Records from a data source

○ ○ ○ ○ ○ ○ ○

/-! ### setBitsMid -/

@[simp] theorem State.setBitsMid_build (f : Fld) (u n : Nat) : (s.setBitsMid f u n).build = s.build := rfl
@[simp] theorem State.setBitsMid_por (f : Fld) (u n : Nat) : (s.setBitsMid f u n).por = s.por := rfl
@[simp] theorem State.setBitsMid_mem (f : Fld) (u n : Nat) : (s.setBitsMid f u n).mem = s.mem := rfl
@[simp] theorem State.setBitsMid_fresh (f : Fld) (u n : Nat) : (s.setBitsMid f u n).fresh = s.fresh := rfl
@[simp] theorem State.setBitsMid_shadow (f : Fld) (u n : Nat) : (s.setBitsMid f u n).shadow = s.shadow := rfl
@[simp] theorem State.setBitsMid_stn (f : Fld) (u n : Nat) : (s.setBitsMid f u n).stn = s.stn := rfl
@[simp] theorem State.setBitsMid_secs (f : Fld) (u n : Nat) : (s.setBitsMid f u n).secs = s.secs := rfl
@[simp] theorem State.setBitsMid_rgns (f : Fld) (u n : Nat) : (s.setBitsMid f u n).rgns = s.rgns := rfl
@[simp] theorem State.setBitsMid_log (f : Fld) (u n : Nat) : (s.setBitsMid f u n).log = s.log := rfl
@[simp] theorem State.setBitsMid_jnl (f : Fld) (u n : Nat) : (s.setBitsMid f u n).jnl = s.jnl := rfl
@[simp] theorem State.setBitsMid_miles (f : Fld) (u n : Nat) : (s.setBitsMid f u n).miles = s.miles := rfl
@[simp] theorem State.setBitsMid_milSnap (f : Fld) (u n : Nat) : (s.setBitsMid f u n).milSnap = s.milSnap := rfl
@[simp] theorem State.setBitsMid_xings (f : Fld) (u n : Nat) : (s.setBitsMid f u n).xings = s.xings := rfl
@[simp] theorem State.setBitsMid_toks (f : Fld) (u n : Nat) : (s.setBitsMid f u n).toks = s.toks := rfl
@[simp] theorem State.setBitsMid_cal (f : Fld) (u n : Nat) : (s.setBitsMid f u n).cal = s.cal := rfl
@[simp] theorem State.setBitsMid_calRgns (f : Fld) (u n : Nat) : (s.setBitsMid f u n).calRgns = s.calRgns := rfl
@[simp] theorem State.setBitsMid_dsp (f : Fld) (u n : Nat) : (s.setBitsMid f u n).dsp = s.dsp := rfl
@[simp] theorem State.setBitsMid_gov (f : Fld) (u n : Nat) : (s.setBitsMid f u n).gov = s.gov := rfl
@[simp] theorem State.setBitsMid_pmb (f : Fld) (u n : Nat) : (s.setBitsMid f u n).pmb = s.pmb := rfl
@[simp] theorem State.setBitsMid_mtr (f : Fld) (u n : Nat) : (s.setBitsMid f u n).mtr = s.mtr := rfl
@[simp] theorem State.setBitsMid_axi (f : Fld) (u n : Nat) : (s.setBitsMid f u n).axi = s.axi := rfl
@[simp] theorem State.setBitsMid_apb (f : Fld) (u n : Nat) : (s.setBitsMid f u n).apb = s.apb := rfl
@[simp] theorem State.setBitsMid_test (f : Fld) (u n : Nat) : (s.setBitsMid f u n).test = s.test := rfl
@[simp] theorem State.setBitsMid_freeCtr (f : Fld) (u n : Nat) : (s.setBitsMid f u n).freeCtr = s.freeCtr := rfl
@[simp] theorem State.setBitsMid_pending (f : Fld) (u n : Nat) : (s.setBitsMid f u n).pending = s.pending := rfl
@[simp] theorem State.setBitsMid_rdByte (f : Fld) (u n : Nat) (x : Nat) : (s.setBitsMid f u n).rdByte x = s.rdByte x := rfl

○ ○ ○ ○ ○ ○ ○

*Problem to work on*
Write the data out again in full and exactly.

*Task output*
/-! ### setBitsMid -/

@[simp] theorem State.setBitsMid_build (f : Fld) (u n : Nat) : (s.setBitsMid f u n).build = s.build := rfl
@[simp] theorem State.setBitsMid_por (f : Fld) (u n : Nat) : (s.setBitsMid f u n).por = s.por := rfl
@[simp] theorem State.setBitsMid_mem (f : Fld) (u n : Nat) : (s.setBitsMid f u n).mem = s.mem := rfl
@[simp] theorem State.setBitsMid_fresh (f : Fld) (u n : Nat) : (s.setBitsMid f u n).fresh = s.fresh := rfl
@[simp] theorem State.setBitsMid_shadow (f : Fld) (u n : Nat) : (s.setBitsMid f u n).shadow = s.shadow := rfl
@[simp] theorem State.setBitsMid_stn (f : Fld) (u n : Nat) : (s.setBitsMid f u n).stn = s.stn := rfl
@[simp] theorem State.setBitsMid_secs (f : Fld) (u n : Nat) : (s.setBitsMid f u n).secs = s.secs := rfl
@[simp] theorem State.setBitsMid_rgns (f : Fld) (u n : Nat) : (s.setBitsMid f u n).rgns = s.rgns := rfl
@[simp] theorem State.setBitsMid_log (f : Fld) (u n : Nat) : (s.setBitsMid f u n).log = s.log := rfl
@[simp] theorem State.setBitsMid_jnl (f : Fld) (u n : Nat) : (s.setBitsMid f u n).jnl = s.jnl := rfl
@[simp] theorem State.setBitsMid_miles (f : Fld) (u n : Nat) : (s.setBitsMid f u n).miles = s.miles := rfl
@[simp] theorem State.setBitsMid_milSnap (f : Fld) (u n : Nat) : (s.setBitsMid f u n).milSnap = s.milSnap := rfl
@[simp] theorem State.setBitsMid_xings (f : Fld) (u n : Nat) : (s.setBitsMid f u n).xings = s.xings := rfl
@[simp] theorem State.setBitsMid_toks (f : Fld) (u n : Nat) : (s.setBitsMid f u n).toks = s.toks := rfl
@[simp] theorem State.setBitsMid_cal (f : Fld) (u n : Nat) : (s.setBitsMid f u n).cal = s.cal := rfl
@[simp] theorem State.setBitsMid_calRgns (f : Fld) (u n : Nat) : (s.setBitsMid f u n).calRgns = s.calRgns := rfl
@[simp] theorem State.setBitsMid_dsp (f : Fld) (u n : Nat) : (s.setBitsMid f u n).dsp = s.dsp := rfl
@[simp] theorem State.setBitsMid_gov (f : Fld) (u n : Nat) : (s.setBitsMid f u n).gov = s.gov := rfl
@[simp] theorem State.setBitsMid_pmb (f : Fld) (u n : Nat) : (s.setBitsMid f u n).pmb = s.pmb := rfl
@[simp] theorem State.setBitsMid_mtr (f : Fld) (u n : Nat) : (s.setBitsMid f u n).mtr = s.mtr := rfl
@[simp] theorem State.setBitsMid_axi (f : Fld) (u n : Nat) : (s.setBitsMid f u n).axi = s.axi := rfl
@[simp] theorem State.setBitsMid_apb (f : Fld) (u n : Nat) : (s.setBitsMid f u n).apb = s.apb := rfl
@[simp] theorem State.setBitsMid_test (f : Fld) (u n : Nat) : (s.setBitsMid f u n).test = s.test := rfl
@[simp] theorem State.setBitsMid_freeCtr (f : Fld) (u n : Nat) : (s.setBitsMid f u n).freeCtr = s.freeCtr := rfl
@[simp] theorem State.setBitsMid_pending (f : Fld) (u n : Nat) : (s.setBitsMid f u n).pending = s.pending := rfl
@[simp] theorem State.setBitsMid_rdByte (f : Fld) (u n : Nat) (x : Nat) : (s.setBitsMid f u n).rdByte x = s.rdByte x := rfl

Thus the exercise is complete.